Слегка распустившаяся листва лип, тополей и берез насыщала воздух необычайно тонким, нежным ароматом. Щебетанье птиц, едва заметное движение теплого зефира, ослепительно яркие солнечные лучи, пробивавшиеся сквозь огромные деревья, — все это дополняло настроение первого свидания.

— Принцесса, я так счастлив видеть вас около себя, при такой поэтической обстановке, — начал барон. — Я знаю, наша природа, наша флора бледнеет в сравнении с чудной райской флорой страны Восходящего солнца, но и посреди скал Ледовитого океана, теплое сердце и порыв восторга могут заставить нас забыть окружающий холод и недостатки декоративного антуража. Знаете, принцесса, я поражен вашей грацией. Правда, и француженки очень грациозны, но между их грацией и вашей такое же расстояние, как между Францией и Японией. Не может тепличное растение сравниться с чудным тропическим цветком, согретым благодатными лучами южного солнца. Знаете, вы заставили меня впервые вспомнить читанные мною в детстве чарующие сказки о маленьких грациозных феях, о сильфидах, воплощенных мечтах нашего северного тевтонского эпоса…

Хризанта слушала излияния барона, как бы отдаваясь чудной музыке рисуемых им образов. Ей была чужда сентиментальность и она как-то терялась, слушая дифирамбы восторженного барона.

Она не знала, что ответить, и смотрела в чудную даль аллей, простирающихся до бесконечности.

— Я настолько ошеломлена всем виденным и всеми событиями, включая сюда и встречу с вами, что ничего не могу вам ответить на ваши, мною незаслуженные, хвалебные тирады, — наконец ответила она, волнуясь, — мы, японки, не понимаем вашего высокопарного языка. У нас нет поэтического прошлого и если, быть может, оно и существовало в легендах нашего народа, то современная литература нам очень мало об этом говорит. Оставим, барон, эту поэзию! Не знаю, как вам, но что касается меня, она навевает и тоску и скуку.

Принцесса шаловливо улыбнулась, показав ему два ряда зубов-жемчужин.

— Смотрите на это солнце, на эти чудные тополя, стройно врастающие в небо, смотрите, наконец, на меня, на вашу южную соседку, и забудьте о туманах вашего немецкого севера. Расскажите лучше что-нибудь веселое, — окинув барона шаловливым взором, кокетливо продолжала принцесса.

Барон растерялся.

— Вы обворожительны, принцесса, я не нахожу слов выразить свой восторг.

— Это скучно, — капризно сморщив губы, произнесла она. — Лучше скажите мне, где бы можно было сегодня вечером весело провести время. Вы понимаете меня, барон, я хочу жить, жить, наслаждаться, веселиться, побеждать без конца, — ну, словом, вы видите перед собою южную птичку, вырвавшуюся из родительской клетки и приехавшую в Париж с девизом: жить — наслаждаться.

Хризанта громко расхохоталась тем серебристым, веселым детским смехом, который так мало был знаком барону, привыкшему вращаться в чопорном и бездушном обществе.

В принцессе было так много непосредственного, наивного, шаловливого.

То был дивный цветок, но в аромате этого, едва раскрывающегося бутона, чувствовался одурманивающий, ошеломляющий юг с его таинственными и могучими чарами.

— Вы разрешите остановить экипаж? — внезапно спросил он. — Пройдемтесь по этой аллее…

Экипаж остановился.

Принцесса, не дожидаясь помощи барона, быстро соскочила с коляски и, увидев на поляне желтые цветки, побежала по траве и принялась рвать незнакомые цветы.

— Какие странные желтые цветы, — воскликнула она. — Какая мелкая ромашка.

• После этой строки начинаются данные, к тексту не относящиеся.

/-- SCHEDULER START, STOP and RESTART (R111, R112): START in STOPPED runs a boundary without the epoch number's
increment, RESTART in RUNNING one with it; STOP in RUNNING brings pending values into force and wipes shares, credit
and surplus, the counter and number kept; START in RUNNING and STOP in STOPPED change nothing; another action is
BAD_VALUE. MODEL'S INFERENCE, log entry 14: the run in force stands at a STOP, though every credit is 0 then (R142), and
ends when the credit group is asked next (the clause on `up`). MODEL'S CHOICE, log entry 19: another action is taken by
the row of START. -/
def Obligations.SchedulerActions : Prop :=
  ∀ (s : State) (fs : List CellFault) (k : Fin 4) (rq : Request), Takes s fs k rq → rq.code = 0x0B →
    let t := afterTake s fs
    (rq.num 0 1 = 0 ∨ 3 < rq.num 0 1 → exec (.schedulerStart fs) s = .next (refuse k .badValue t)) ∧
    (rq.num 0 1 = 1 → s.sched.running = true →
      exec (.schedulerStart fs) s = .next (answer k (schedulerView s.sched) t)) ∧
    (rq.num 0 1 = 1 → s.sched.running = false → ∃ u, exec (.schedulerStart fs) s =
      .next (answer k (schedulerView u.sched) u) ∧ u = boundary false { t with sched := { s.sched with running := true } } ∧
      u.sched.running = true ∧ u.sched.number = s.sched.number ∧ u.sched.counter = 0) ∧
    (rq.num 0 1 = 2 → s.sched.running = false →
      exec (.schedulerStop fs) s = .next (answer k (schedulerView s.sched) t)) ∧
    (rq.num 0 1 = 2 → s.sched.running = true → ∃ u, exec (.schedulerStop fs) s =
      .next (answer k (schedulerView u.sched) u) ∧
      u.sched = { s.sched with
        running := false, params := s.sched.pendingParams.getD s.sched.params, pendingParams := none
        surplus := 0, active := 0, weight := 0, shares := 0 } ∧
      (∀ j, u.station? j = (s.station? j).map (fun st => { st with
        shaping := st.pendingShaping.getD st.shaping, pendingShaping := none, share := 0, credit := 0 })) ∧
      u.table.held = s.table.held ∧ u.up = s.up ∧ u.windows = s.windows ∧ u.consist = s.consist ∧ u.hold = s.hold) ∧
    (rq.num 0 1 = 3 → s.sched.running = true → ∃ u, exec (.schedulerRestart fs) s =
      .next (answer k (schedulerView u.sched) u) ∧ u = boundary true t ∧
      u.sched.running = true ∧ u.sched.number = s.sched.number + 1 ∧ u.sched.counter = 0) ∧
    (rq.num 0 1 = 3 → s.sched.running = false → ∃ u, exec (.schedulerRestart fs) s =
      .next (answer k (schedulerView u.sched) u) ∧ u = boundary false { t with sched := { s.sched with running := true } } ∧
      u.sched.running = true ∧ u.sched.number = s.sched.number ∧ u.sched.counter = 0)

/-! ## Windows, ports, marks, consist, status, store (chapters 1, 2, 5, 9, 10) -/

/-- WRITE_WINDOW (R80): k is clamped into 8..32, the base has its low k bits cleared, open is no in a metered window,
the counts become 0, and window 8 keeps enabled, base and k. -/
def Obligations.WriteWindowStores : Prop :=
  ∀ (s : State) (fs : List CellFault) (k : Fin 4) (rq : Request), Takes s fs k rq → rq.code = 0x0D →
    let t := afterTake s fs
    (8 < rq.num 0 1 → exec (.writeWindow fs) s = .next (refuse k .badValue t)) ∧
    (∀ i : Fin 9, rq.num 0 1 = i.val →
      (1 < rq.num 1 1 ∨ 1 < rq.num 7 1 ∨ 1 < rq.num 8 1 ∨ 3 < rq.num 9 1 ∨ 3 < rq.num 10 1 ∨ 3 < rq.num 11 1 →
        exec (.writeWindow fs) s = .next (refuse k .badValue t)) ∧
      (∀ pp pc po : Permission, rq.num 1 1 ≤ 1 → rq.num 7 1 ≤ 1 → rq.num 8 1 ≤ 1 →
        permissionOfCode (rq.num 9 1) = some pp → permissionOfCode (rq.num 10 1) = some pc →
        permissionOfCode (rq.num 11 1) = some po →
        let old := (s.windows[i]).set
        let e := if rq.num 6 1 < 8 then 8 else if 32 < rq.num 6 1 then 32 else rq.num 6 1
        let w : WindowSettings :=
          { enabled := if i = 8 then old.enabled else decide (rq.num 1 1 = 1)
            base := if i = 8 then old.base else BitVec.ofNat 32 (rq.num 2 4 / 2 ^ e * 2 ^ e)
            k := if i = 8 then old.k else e
            metered := decide (rq.num 7 1 = 1)
            opened := decide (rq.num 8 1 = 1) && !decide (rq.num 7 1 = 1)
            passenger := pp, crew := pc, operations := po }
        exec (.writeWindow fs) s = .next (answer k (windowView i { set := w, up := 0, down := 0, refused := 0 })
          { t with windows := s.windows.set i { set := w, up := 0, down := 0, refused := 0 } })))

/-- SET_PORT (R12): a bad port or designation is BAD_VALUE; the designation in force is answered and changes nothing;
another is put in force with the port's records removed and its queue emptied, and DISABLED holds the link DOWN. A record
of the port with no upward frame in transmission is freed, with its STATION_GONE of reason PORT_CHANGED (R52, R56); one
with such a frame is LEAVING with that reason and no upward queue; one that was LEAVING already stays as it is but for
its drops (R55). What is counted: the purges of each record as it is removed (`RemovedAll`), then PURGE and a tx drop of
the port for every entry left in the queue; and with DISABLED on a port that is UP what R2 counts there: ABORTED, WIRE and
the waiting replies, and the LINK notice. MODEL'S CHOICES: a port that was DISABLED stays DOWN at the change and comes up
at a later LINK_UP (log entry 6); the records are removed in slot order and the LINK notice of a port held DOWN comes last
(log entry 10); the entries left in the queue are let go head first (log entry 35). -/
def Obligations.SetPortDesignates : Prop :=
  ∀ (s : State) (fs : List CellFault) (k : Fin 4) (rq : Request), Takes s fs k rq → rq.code = 0x0F →
    let t := afterTake s fs
    (31 < rq.num 0 1 ∨ rq.num 1 1 = 0 ∨ 5 < rq.num 1 1 → exec (.setPort fs) s = .next (refuse k .badValue t)) ∧
    (∀ (n : Fin 32) (d : Designation), rq.num 0 1 = n.val → designationOfCode (rq.num 1 1) = some d →
      ((s.ports.seats[n]).designation = d → exec (.setPort fs) s = .next (answer k [d.code, 0] t)) ∧
      ((s.ports.seats[n]).designation ≠ d → ∃ u, exec (.setPort fs) s = .next (answer k
          [d.code, BitVec.ofNat 8 (s.table.slotsWhere
            (fun st => decide (st.origin = .seat n) && !st.isLeaving)).length] u) ∧
        (u.ports.seats[n]).designation = d ∧ (u.ports.seats[n]).egress = [] ∧
        (∀ j st, u.station? j = some st → st.origin = .seat n → st.isLeaving = true) ∧
        (∀ j st, s.station? j = some st → st.origin = .seat n →
          (st.isLeaving = true → ∃ st', u.station? j = some st' ∧ apartFromDrops st' = apartFromDrops st) ∧
          (st.isLeaving = false → inFlight s j = false → u.station? j = none) ∧
          (CellsOk s → st.isLeaving = false → OnlyOnAir s j → ∃ st', u.station? j = some st' ∧
            apartFromDrops st' = apartFromDrops { st with state := .leaving .portChanged, upq := [] })) ∧
        -- the removals, and what is counted
        (∃ v, RemovedAll .portChanged (s.table.onSeat n) t v ∧
          let e := discardEntries .purge (some (.seat n)) (v.ports.seats[n]).egress
            { v with ports := v.ports.modSeat n (fun q => { q with egress := [] }) }
          let c := { e with ports := e.ports.modSeat n (fun q => { q with designation := d }) }
          (d ≠ .disabled ∨ (s.ports.seats[n]).unit.link = .down → u = c) ∧
          (d = .disabled → (s.ports.seats[n]).unit.link = .up → ∃ a u', LostWithLink (.seat n) c a ∧
            RepliesLost (.seat n) (waitingReplies c (.seat n)) a u' ∧ u = raiseNotice (.link (.seat n) .down) u')) ∧
        (∀ j st, s.station? j = some st → st.origin ≠ .seat n →
          ∃ st', u.station? j = some st' ∧ apartFromDrops st' = apartFromDrops st) ∧
        (d = .disabled → (u.ports.seats[n]).unit.link = .down ∧
          ((s.ports.seats[n]).unit.link = .up → (u.ports.seats[n]).unit.tx = none)) ∧
        (d ≠ .disabled → (u.ports.seats[n]).unit.link = (s.ports.seats[n]).unit.link ∧
          (u.ports.seats[n]).unit.tx = (s.ports.seats[n]).unit.tx) ∧
        (∀ m : Fin 32, m ≠ n → quietSeat u.ports.seats[m] = quietSeat s.ports.seats[m]) ∧
        u.windows = s.windows ∧ u.sched = s.sched ∧ u.consist = s.consist ∧ u.hold = s.hold))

А что это за прозрачные шарики? — обратилась она к барону, указывая на одуванчики.

Барон осторожно сорвал одуванчик и поднес его Хризанте.

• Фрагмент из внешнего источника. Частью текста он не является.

/-! `afterFall` -/

@[simp] theorem afterFall_pending (y : End) : (afterFall y s).pending = s.pending := rfl
@[simp] theorem afterFall_now (y : End) : (afterFall y s).now = s.now := rfl
@[simp] theorem afterFall_identity (y : End) : (afterFall y s).identity = s.identity := rfl
@[simp] theorem afterFall_hub (y : End) : (afterFall y s).hub = s.hub := rfl
@[simp] theorem afterFall_table (y : End) : (afterFall y s).table = s.table := rfl
@[simp] theorem afterFall_windows (y : End) : (afterFall y s).windows = s.windows := rfl
@[simp] theorem afterFall_sched (y : End) : (afterFall y s).sched = s.sched := rfl
@[simp] theorem afterFall_up (y : End) : (afterFall y s).up = s.up := rfl
@[simp] theorem afterFall_consist (y : End) : (afterFall y s).consist = s.consist := rfl
@[simp] theorem afterFall_hold (y : End) : (afterFall y s).hold = s.hold := rfl

/-! `enterTransit` -/

@[simp] theorem enterTransit_pending (y : End) (id : Nat) : (enterTransit y id s).pending = s.pending := rfl
@[simp] theorem enterTransit_now (y : End) (id : Nat) : (enterTransit y id s).now = s.now := rfl
@[simp] theorem enterTransit_identity (y : End) (id : Nat) : (enterTransit y id s).identity = s.identity := rfl
@[simp] theorem enterTransit_table (y : End) (id : Nat) : (enterTransit y id s).table = s.table := rfl
@[simp] theorem enterTransit_windows (y : End) (id : Nat) : (enterTransit y id s).windows = s.windows := rfl
@[simp] theorem enterTransit_sched (y : End) (id : Nat) : (enterTransit y id s).sched = s.sched := rfl
@[simp] theorem enterTransit_up (y : End) (id : Nat) : (enterTransit y id s).up = s.up := rfl
@[simp] theorem enterTransit_consist (y : End) (id : Nat) : (enterTransit y id s).consist = s.consist := rfl
@[simp] theorem enterTransit_hold (y : End) (id : Nat) : (enterTransit y id s).hold = s.hold := rfl

/-! `copyNotMade` -/

@[simp] theorem copyNotMade_pending (r : Discard) (p : Port) : (copyNotMade r p s).pending = s.pending := rfl
@[simp] theorem copyNotMade_now (r : Discard) (p : Port) : (copyNotMade r p s).now = s.now := rfl
@[simp] theorem copyNotMade_identity (r : Discard) (p : Port) : (copyNotMade r p s).identity = s.identity := rfl
@[simp] theorem copyNotMade_table (r : Discard) (p : Port) : (copyNotMade r p s).table = s.table := rfl
@[simp] theorem copyNotMade_windows (r : Discard) (p : Port) : (copyNotMade r p s).windows = s.windows := rfl
@[simp] theorem copyNotMade_sched (r : Discard) (p : Port) : (copyNotMade r p s).sched = s.sched := rfl
@[simp] theorem copyNotMade_up (r : Discard) (p : Port) : (copyNotMade r p s).up = s.up := rfl
@[simp] theorem copyNotMade_consist (r : Discard) (p : Port) : (copyNotMade r p s).consist = s.consist := rfl
@[simp] theorem copyNotMade_hold (r : Discard) (p : Port) : (copyNotMade r p s).hold = s.hold := rfl

/-! `freeIfUnplaced` -/

@[simp] theorem freeIfUnplaced_pending (p : Port) (id : Nat) : (freeIfUnplaced p id s).pending = s.pending := rfl
@[simp] theorem freeIfUnplaced_now (p : Port) (id : Nat) : (freeIfUnplaced p id s).now = s.now := rfl
@[simp] theorem freeIfUnplaced_identity (p : Port) (id : Nat) : (freeIfUnplaced p id s).identity = s.identity := rfl
@[simp] theorem freeIfUnplaced_table (p : Port) (id : Nat) : (freeIfUnplaced p id s).table = s.table := rfl
@[simp] theorem freeIfUnplaced_windows (p : Port) (id : Nat) : (freeIfUnplaced p id s).windows = s.windows := rfl
@[simp] theorem freeIfUnplaced_sched (p : Port) (id : Nat) : (freeIfUnplaced p id s).sched = s.sched := rfl
@[simp] theorem freeIfUnplaced_up (p : Port) (id : Nat) : (freeIfUnplaced p id s).up = s.up := rfl
@[simp] theorem freeIfUnplaced_consist (p : Port) (id : Nat) : (freeIfUnplaced p id s).consist = s.consist := rfl
@[simp] theorem freeIfUnplaced_hold (p : Port) (id : Nat) : (freeIfUnplaced p id s).hold = s.hold := rfl

/-! `enterInput` -/

@[simp] theorem enterInput_pending (id : Nat) (l : Level) (p : Port) : (enterInput id l p s).pending = s.pending := rfl
@[simp] theorem enterInput_now (id : Nat) (l : Level) (p : Port) : (enterInput id l p s).now = s.now := rfl
@[simp] theorem enterInput_identity (id : Nat) (l : Level) (p : Port) : (enterInput id l p s).identity = s.identity := rfl
@[simp] theorem enterInput_ports (id : Nat) (l : Level) (p : Port) : (enterInput id l p s).ports = s.ports := rfl
@[simp] theorem enterInput_table (id : Nat) (l : Level) (p : Port) : (enterInput id l p s).table = s.table := rfl
@[simp] theorem enterInput_windows (id : Nat) (l : Level) (p : Port) : (enterInput id l p s).windows = s.windows := rfl
@[simp] theorem enterInput_sched (id : Nat) (l : Level) (p : Port) : (enterInput id l p s).sched = s.sched := rfl
@[simp] theorem enterInput_up (id : Nat) (l : Level) (p : Port) : (enterInput id l p s).up = s.up := rfl
@[simp] theorem enterInput_consist (id : Nat) (l : Level) (p : Port) : (enterInput id l p s).consist = s.consist := rfl
@[simp] theorem enterInput_hold (id : Nat) (l : Level) (p : Port) : (enterInput id l p s).hold = s.hold := rfl

/-! `inputOverflow` -/

@[simp] theorem inputOverflow_pending : (inputOverflow s).pending = s.pending := rfl
@[simp] theorem inputOverflow_now : (inputOverflow s).now = s.now := rfl
@[simp] theorem inputOverflow_identity : (inputOverflow s).identity = s.identity := rfl
@[simp] theorem inputOverflow_ports : (inputOverflow s).ports = s.ports := rfl
@[simp] theorem inputOverflow_table : (inputOverflow s).table = s.table := rfl
@[simp] theorem inputOverflow_windows : (inputOverflow s).windows = s.windows := rfl
@[simp] theorem inputOverflow_sched : (inputOverflow s).sched = s.sched := rfl
@[simp] theorem inputOverflow_up : (inputOverflow s).up = s.up := rfl
@[simp] theorem inputOverflow_consist : (inputOverflow s).consist = s.consist := rfl
@[simp] theorem inputOverflow_hold : (inputOverflow s).hold = s.hold := rfl

/-! `enterDownward` -/

@[simp] theorem enterDownward_pending (k : Fin 256) (o : Origin) (id L : Nat) (m : Bool) : (enterDownward k o id L m s).pending = s.pending := rfl
@[simp] theorem enterDownward_now (k : Fin 256) (o : Origin) (id L : Nat) (m : Bool) : (enterDownward k o id L m s).now = s.now := rfl
@[simp] theorem enterDownward_identity (k : Fin 256) (o : Origin) (id L : Nat) (m : Bool) : (enterDownward k o id L m s).identity = s.identity := rfl
@[simp] theorem enterDownward_windows (k : Fin 256) (o : Origin) (id L : Nat) (m : Bool) : (enterDownward k o id L m s).windows = s.windows := rfl
@[simp] theorem enterDownward_sched (k : Fin 256) (o : Origin) (id L : Nat) (m : Bool) : (enterDownward k o id L m s).sched = s.sched := rfl
@[simp] theorem enterDownward_up (k : Fin 256) (o : Origin) (id L : Nat) (m : Bool) : (enterDownward k o id L m s).up = s.up := rfl
@[simp] theorem enterDownward_consist (k : Fin 256) (o : Origin) (id L : Nat) (m : Bool) : (enterDownward k o id L m s).consist = s.consist := rfl
@[simp] theorem enterDownward_hold (k : Fin 256) (o : Origin) (id L : Nat) (m : Bool) : (enterDownward k o id L m s).hold = s.hold := rfl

Однако, она едва дотронулась пальцами до стебля этого цветка, как весь шарик рассыпался на мелкие части.

— Сайонара! — воскликнула она с грустью. — Это означало — «прости».

Барон весело рассмеялся и поспешил сорвать целую горсть одуванчиков.

— Не напоминают ли вам, принцесса, эти одуванчики те воздушные, молодые сны с их чарующими видениями, которые так быстро обращаются в ничто при легком даже прикосновении действительности — нашем пробуждении? — заметил он глубокомысленно.

— Нет, барон, мне они напоминают слова, которые обращаются в ничто, как только надо перейти от них к делу. Ах, мужчины умеют так сладко петь! Однако, знаете ли, что говорила мне всегда гувернантка? Она говорила, что слова мужчин следует понимать в обратном смысле. Я и следую этому совету.

— И это вам удается? — рассмеялся барон.

— Ах, это так трудно, вы себе и представить не можете. Например, вы говорите, что я прелестна и прекрасна, что я волшебная фея, — и, наверно, в тоже самое время думаете о какой-нибудь белокурой мисс с вытянутой физиономией и водянисто-серыми глазами. Ах, эти серые глаза у женщин мне так не нравятся, а вот вам, мужчинам севера, почему-то кажутся отражением вашей серой небесной лазури!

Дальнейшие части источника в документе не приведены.